Given records
-- ==== Sys2Proof/Tests/Slice0.lean ====
section
/-! SUPPORT. Tests. The expected results are those of 95_test_vectors.md (vectors T, V, W, X, traces E and S)
and of the examples in the rules; the words are written out from opcode_table.json. -/

namespace Sys2Proof.Tests

open Sys2Proof Sys2Proof.Machine

/-! ## Small states -/

/-- After reset, with a sink that will answer `ds`. -/
def withSink (ds : List SnkDrive) : State := { State.reset with sink := ds }

/-- After reset, with a source that will answer `ds`. -/
def withSource (ds : List SrcDrive) : State := { State.reset with source := ds }

/-- A decoder in `Reading(n)` with the accumulator `acc`. -/
def readingAt (n : Fin 10) (acc : U64) : State := { State.reset with dec := .reading n acc }

/-- An encoder in `Emit` with the remainder `rem`. -/
def emitting (rem : U64) (ds : List SnkDrive) : State := { State.reset with enc := .emit rem, sink := ds }

/-- The decoder's state after a step. -/
def decOf : Host.Outcome State Fault Refusal → Option DecState
  | .next t => some t.dec
  | .fault _ => none
  | .refused _ => none

/-- The encoder's state and the sink's bytes after a step. -/
def encOf : Host.Outcome State Fault Refusal → Option (EncState × List Byte)
  | .next t => some (t.enc, t.sunk)
  | .fault _ => none
  | .refused _ => none

/-- What is left of the source after a step. -/
def sourceOf : Host.Outcome State Fault Refusal → Option (List SrcDrive)
  | .next t => some t.source
  | .fault _ => none
  | .refused _ => none

/-! ## Well-formedness refuses each ill-formed term (30_encoding.md R81, R89, R186) -/

theorem test_form_refuses_no_bytes : isEncodedForm [] = false := by decide

theorem test_form_refuses_eleven_bytes :
    isEncodedForm (List.replicate 10 0x80#8 ++ [0x01#8]) = false := by decide

theorem test_form_refuses_terminator_inside : isEncodedForm [0x01#8, 0x80#8, 0x00#8] = false := by decide

theorem test_form_refuses_open_end : isEncodedForm [0x80#8, 0x80#8] = false := by decide

theorem test_form_refuses_too_long : isEncodedForm (List.replicate 10 0x80#8) = false := by decide

theorem test_too_long_refuses_nine : isTooLong (List.replicate 9 0xFF#8) = false := by decide

theorem test_too_long_refuses_terminator : isTooLong (List.replicate 9 0xFF#8 ++ [0x7F#8]) = false := by decide

theorem test_canonical_refuses_padding : isCanonical [0xAD#8, 0x81#8, 0x00#8] = false := by decide

theorem test_canonical_refuses_tenth_byte : isCanonical (List.replicate 9 0x80#8 ++ [0x03#8]) = false :=
    by decide

theorem test_canonical_accepts_zero : isCanonical [0x00#8] = true := by decide

theorem test_operation_has_no_bytes : RowKind.operation.holds [0x00#8] = false := by decide

theorem test_row_refuses_other_length : (RowKind.form 2).holds [0x00#8] = false := by decide

theorem test_toolong_row_refuses_form : RowKind.tooLong.holds (List.replicate 9 0x80#8 ++ [0x00#8]) = false :=
    by
  decide

/-! ## Every wire row's word, written out bit by bit from the table's `encoding` -/

theorem test_word_varint1 : decodeTableWord 8 0b01111111 = some (.varint1 127#7) := by decide

theorem test_word_varint2 : decodeTableWord 16 0b00000001_10101101 = some (.varint2 45#7 1#7) := by decide

theorem test_word_varint3 :
    decodeTableWord 24 0b00100110_10001110_11100101 = some (.varint3 0x65#7 0x0E#7 0x26#7) := by decide

theorem test_word_varint4 :
    decodeTableWord 32 0b01111111_11111111_11111111_11111111 = some (.varint4 127#7 127#7 127#7 127#7) := by
  decide

theorem test_word_varint5 :
    decodeTableWord 40 0b00001101_11110101_10110110_11111101_11101111 =
      some (.varint5 0x6F#7 0x7D#7 0x36#7 0x75#7 0x0D#7) := by decide

theorem test_word_varint6 :
    decodeTableWord 48 0b00000001_10000000_10000000_10000000_10000000_10000000 =
      some (.varint6 0#7 0#7 0#7 0#7 0#7 1#7) := by decide

theorem test_word_varint7 :
    decodeTableWord 56 0b00000111_10000110_10000101_10000100_10000011_10000010_10000001 =
      some (.varint7 1#7 2#7 3#7 4#7 5#7 6#7 7#7) := by decide

theorem test_word_varint8 :
    decodeTableWord 64 0b01111111_11111111_11111111_11111111_11111111_11111111_11111111_11111111 =
      some (.varint8 127#7 127#7 127#7 127#7 127#7 127#7 127#7 127#7) := by decide

theorem test_word_varint9 :
    decodeTableWord 72 0b00000001_10010001_11010001_10101100_11111000_11001101_10101111_10011011_11101111 =
      some (.varint9 0x6F#7 0x1B#7 0x2F#7 0x4D#7 0x78#7 0x2C#7 0x51#7 0x11#7 0x01#7) := by decide

theorem test_word_varint10 :
    decodeTableWord 80
        0b01000001_10000000_10000000_10000000_10000000_10000000_10000000_10000000_10000000_10000001 =
      some (.varint10 1#7 0#7 0#7 0#7 0#7 0#7 0#7 0#7 0#7 65#7) := by decide

theorem test_word_toolong :
    decodeTableWord 80
        0b10000001_10000000_10000000_10000000_10000000_10000000_10000000_10000000_10000000_10000000 =
      some (.toolong 0#7 0#7 0#7 0#7 0#7 0#7 0#7 0#7 0#7 1#7) := by decide

/-- The rows without bits (log entry 6). -/
theorem test_word_without_bits : decodeTableWord 0 0 = some .decode ∧ encode (.encode 173#64) = [] := by decide

theorem test_incomplete_word_rejected : decode [0x80#8, 0x80#8] = .needMore 2 := by decide

/-! ## ENCODE -/

/-- T5: 173 is written as `0xAD 0x01`. -/
theorem test_encode_173 :
    encOf (exec (.encode 173#64) (withSink [.ready, .quiet, .ready])) = some (.done, [0xAD#8, 0x01#8]) :=
        by decide

/-- X2: the sink accepts one byte and then fails. -/
theorem test_encode_173_fails (e : IoInfo) :
    encOf (exec (.encode 173#64) (withSink [.ready, .fail e])) = some (.failed e, [0xAD#8]) := rfl

/-! ## DECODE -/

/-- W3: the byte after the terminator is left in the stream. -/
theorem test_decode_stops_at_terminator :
    decOf (exec .decode (withSource [.byte 0x7F#8, .byte 0xFF#8])) = some (.done 127#64) ∧
    sourceOf (exec .decode (withSource [.byte 0x7F#8, .byte 0xFF#8])) = some [.byte 0xFF#8] := by decide

/-- W26: a failure at index 9 is IoError, not TooLong. -/
theorem test_decode_fails_at_nine (e : IoInfo) :
    decOf (exec .decode (withSource (List.replicate 9 (.byte 0x80#8) ++ [.fail e]))) =
      some (.failed (.io e)) := rfl

/-! ## The wire rows, each in `Reading(0)` -/

/-- W2. -/
theorem test_varint1 : decOf (exec (.varint1 0x7F#7) (readingAt 0 0#64)) = some (.done 127#64) := by decide

/-- W7: a form that is not canonical. -/
theorem test_varint2 : decOf (exec (.varint2 1#7 0#7) (readingAt 0 0#64)) = some (.done 1#64) := by decide

/-- W4, V37. -/
theorem test_varint3 :
    decOf (exec (.varint3 0x65#7 0x0E#7 0x26#7) (readingAt 0 0#64)) = some (.done 624485#64) := by decide

/-- V19. -/
theorem test_varint4 :
    decOf (exec (.varint4 127#7 127#7 127#7 127#7) (readingAt 0 0#64)) = some (.done 268435455#64) := by decide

Directions
Your response should consist of the listing, reproduced exactly.

Solution for this task
-- ==== Sys2Proof/Tests/Slice0.lean ====
section
/-! SUPPORT. Tests. The expected results are those of 95_test_vectors.md (vectors T, V, W, X, traces E and S)
and of the examples in the rules; the words are written out from opcode_table.json. -/

namespace Sys2Proof.Tests

open Sys2Proof Sys2Proof.Machine

/-! ## Small states -/

/-- After reset, with a sink that will answer `ds`. -/
def withSink (ds : List SnkDrive) : State := { State.reset with sink := ds }

/-- After reset, with a source that will answer `ds`. -/
def withSource (ds : List SrcDrive) : State := { State.reset with source := ds }

/-- A decoder in `Reading(n)` with the accumulator `acc`. -/
def readingAt (n : Fin 10) (acc : U64) : State := { State.reset with dec := .reading n acc }

/-- An encoder in `Emit` with the remainder `rem`. -/
def emitting (rem : U64) (ds : List SnkDrive) : State := { State.reset with enc := .emit rem, sink := ds }

/-- The decoder's state after a step. -/
def decOf : Host.Outcome State Fault Refusal → Option DecState
  | .next t => some t.dec
  | .fault _ => none
  | .refused _ => none

/-- The encoder's state and the sink's bytes after a step. -/
def encOf : Host.Outcome State Fault Refusal → Option (EncState × List Byte)
  | .next t => some (t.enc, t.sunk)
  | .fault _ => none
  | .refused _ => none

/-- What is left of the source after a step. -/
def sourceOf : Host.Outcome State Fault Refusal → Option (List SrcDrive)
  | .next t => some t.source
  | .fault _ => none
  | .refused _ => none

/-! ## Well-formedness refuses each ill-formed term (30_encoding.md R81, R89, R186) -/

theorem test_form_refuses_no_bytes : isEncodedForm [] = false := by decide

theorem test_form_refuses_eleven_bytes :
    isEncodedForm (List.replicate 10 0x80#8 ++ [0x01#8]) = false := by decide

theorem test_form_refuses_terminator_inside : isEncodedForm [0x01#8, 0x80#8, 0x00#8] = false := by decide

theorem test_form_refuses_open_end : isEncodedForm [0x80#8, 0x80#8] = false := by decide

theorem test_form_refuses_too_long : isEncodedForm (List.replicate 10 0x80#8) = false := by decide

theorem test_too_long_refuses_nine : isTooLong (List.replicate 9 0xFF#8) = false := by decide

theorem test_too_long_refuses_terminator : isTooLong (List.replicate 9 0xFF#8 ++ [0x7F#8]) = false := by decide

theorem test_canonical_refuses_padding : isCanonical [0xAD#8, 0x81#8, 0x00#8] = false := by decide

theorem test_canonical_refuses_tenth_byte : isCanonical (List.replicate 9 0x80#8 ++ [0x03#8]) = false :=
    by decide

theorem test_canonical_accepts_zero : isCanonical [0x00#8] = true := by decide

theorem test_operation_has_no_bytes : RowKind.operation.holds [0x00#8] = false := by decide

theorem test_row_refuses_other_length : (RowKind.form 2).holds [0x00#8] = false := by decide

theorem test_toolong_row_refuses_form : RowKind.tooLong.holds (List.replicate 9 0x80#8 ++ [0x00#8]) = false :=
    by
  decide

/-! ## Every wire row's word, written out bit by bit from the table's `encoding` -/

theorem test_word_varint1 : decodeTableWord 8 0b01111111 = some (.varint1 127#7) := by decide

theorem test_word_varint2 : decodeTableWord 16 0b00000001_10101101 = some (.varint2 45#7 1#7) := by decide

theorem test_word_varint3 :
    decodeTableWord 24 0b00100110_10001110_11100101 = some (.varint3 0x65#7 0x0E#7 0x26#7) := by decide

theorem test_word_varint4 :
    decodeTableWord 32 0b01111111_11111111_11111111_11111111 = some (.varint4 127#7 127#7 127#7 127#7) := by
  decide

theorem test_word_varint5 :
    decodeTableWord 40 0b00001101_11110101_10110110_11111101_11101111 =
      some (.varint5 0x6F#7 0x7D#7 0x36#7 0x75#7 0x0D#7) := by decide

theorem test_word_varint6 :
    decodeTableWord 48 0b00000001_10000000_10000000_10000000_10000000_10000000 =
      some (.varint6 0#7 0#7 0#7 0#7 0#7 1#7) := by decide

theorem test_word_varint7 :
    decodeTableWord 56 0b00000111_10000110_10000101_10000100_10000011_10000010_10000001 =
      some (.varint7 1#7 2#7 3#7 4#7 5#7 6#7 7#7) := by decide

theorem test_word_varint8 :
    decodeTableWord 64 0b01111111_11111111_11111111_11111111_11111111_11111111_11111111_11111111 =
      some (.varint8 127#7 127#7 127#7 127#7 127#7 127#7 127#7 127#7) := by decide

theorem test_word_varint9 :
    decodeTableWord 72 0b00000001_10010001_11010001_10101100_11111000_11001101_10101111_10011011_11101111 =
      some (.varint9 0x6F#7 0x1B#7 0x2F#7 0x4D#7 0x78#7 0x2C#7 0x51#7 0x11#7 0x01#7) := by decide

theorem test_word_varint10 :
    decodeTableWord 80
        0b01000001_10000000_10000000_10000000_10000000_10000000_10000000_10000000_10000000_10000001 =
      some (.varint10 1#7 0#7 0#7 0#7 0#7 0#7 0#7 0#7 0#7 65#7) := by decide

theorem test_word_toolong :
    decodeTableWord 80
        0b10000001_10000000_10000000_10000000_10000000_10000000_10000000_10000000_10000000_10000000 =
      some (.toolong 0#7 0#7 0#7 0#7 0#7 0#7 0#7 0#7 0#7 1#7) := by decide

/-- The rows without bits (log entry 6). -/
theorem test_word_without_bits : decodeTableWord 0 0 = some .decode ∧ encode (.encode 173#64) = [] := by decide

theorem test_incomplete_word_rejected : decode [0x80#8, 0x80#8] = .needMore 2 := by decide

/-! ## ENCODE -/

/-- T5: 173 is written as `0xAD 0x01`. -/
theorem test_encode_173 :
    encOf (exec (.encode 173#64) (withSink [.ready, .quiet, .ready])) = some (.done, [0xAD#8, 0x01#8]) :=
        by decide

/-- X2: the sink accepts one byte and then fails. -/
theorem test_encode_173_fails (e : IoInfo) :
    encOf (exec (.encode 173#64) (withSink [.ready, .fail e])) = some (.failed e, [0xAD#8]) := rfl

/-! ## DECODE -/

/-- W3: the byte after the terminator is left in the stream. -/
theorem test_decode_stops_at_terminator :
    decOf (exec .decode (withSource [.byte 0x7F#8, .byte 0xFF#8])) = some (.done 127#64) ∧
    sourceOf (exec .decode (withSource [.byte 0x7F#8, .byte 0xFF#8])) = some [.byte 0xFF#8] := by decide

/-- W26: a failure at index 9 is IoError, not TooLong. -/
theorem test_decode_fails_at_nine (e : IoInfo) :
    decOf (exec .decode (withSource (List.replicate 9 (.byte 0x80#8) ++ [.fail e]))) =
      some (.failed (.io e)) := rfl

/-! ## The wire rows, each in `Reading(0)` -/

/-- W2. -/
theorem test_varint1 : decOf (exec (.varint1 0x7F#7) (readingAt 0 0#64)) = some (.done 127#64) := by decide

/-- W7: a form that is not canonical. -/
theorem test_varint2 : decOf (exec (.varint2 1#7 0#7) (readingAt 0 0#64)) = some (.done 1#64) := by decide

/-- W4, V37. -/
theorem test_varint3 :
    decOf (exec (.varint3 0x65#7 0x0E#7 0x26#7) (readingAt 0 0#64)) = some (.done 624485#64) := by decide

/-- V19. -/
theorem test_varint4 :
    decOf (exec (.varint4 127#7 127#7 127#7 127#7) (readingAt 0 0#64)) = some (.done 268435455#64) := by decide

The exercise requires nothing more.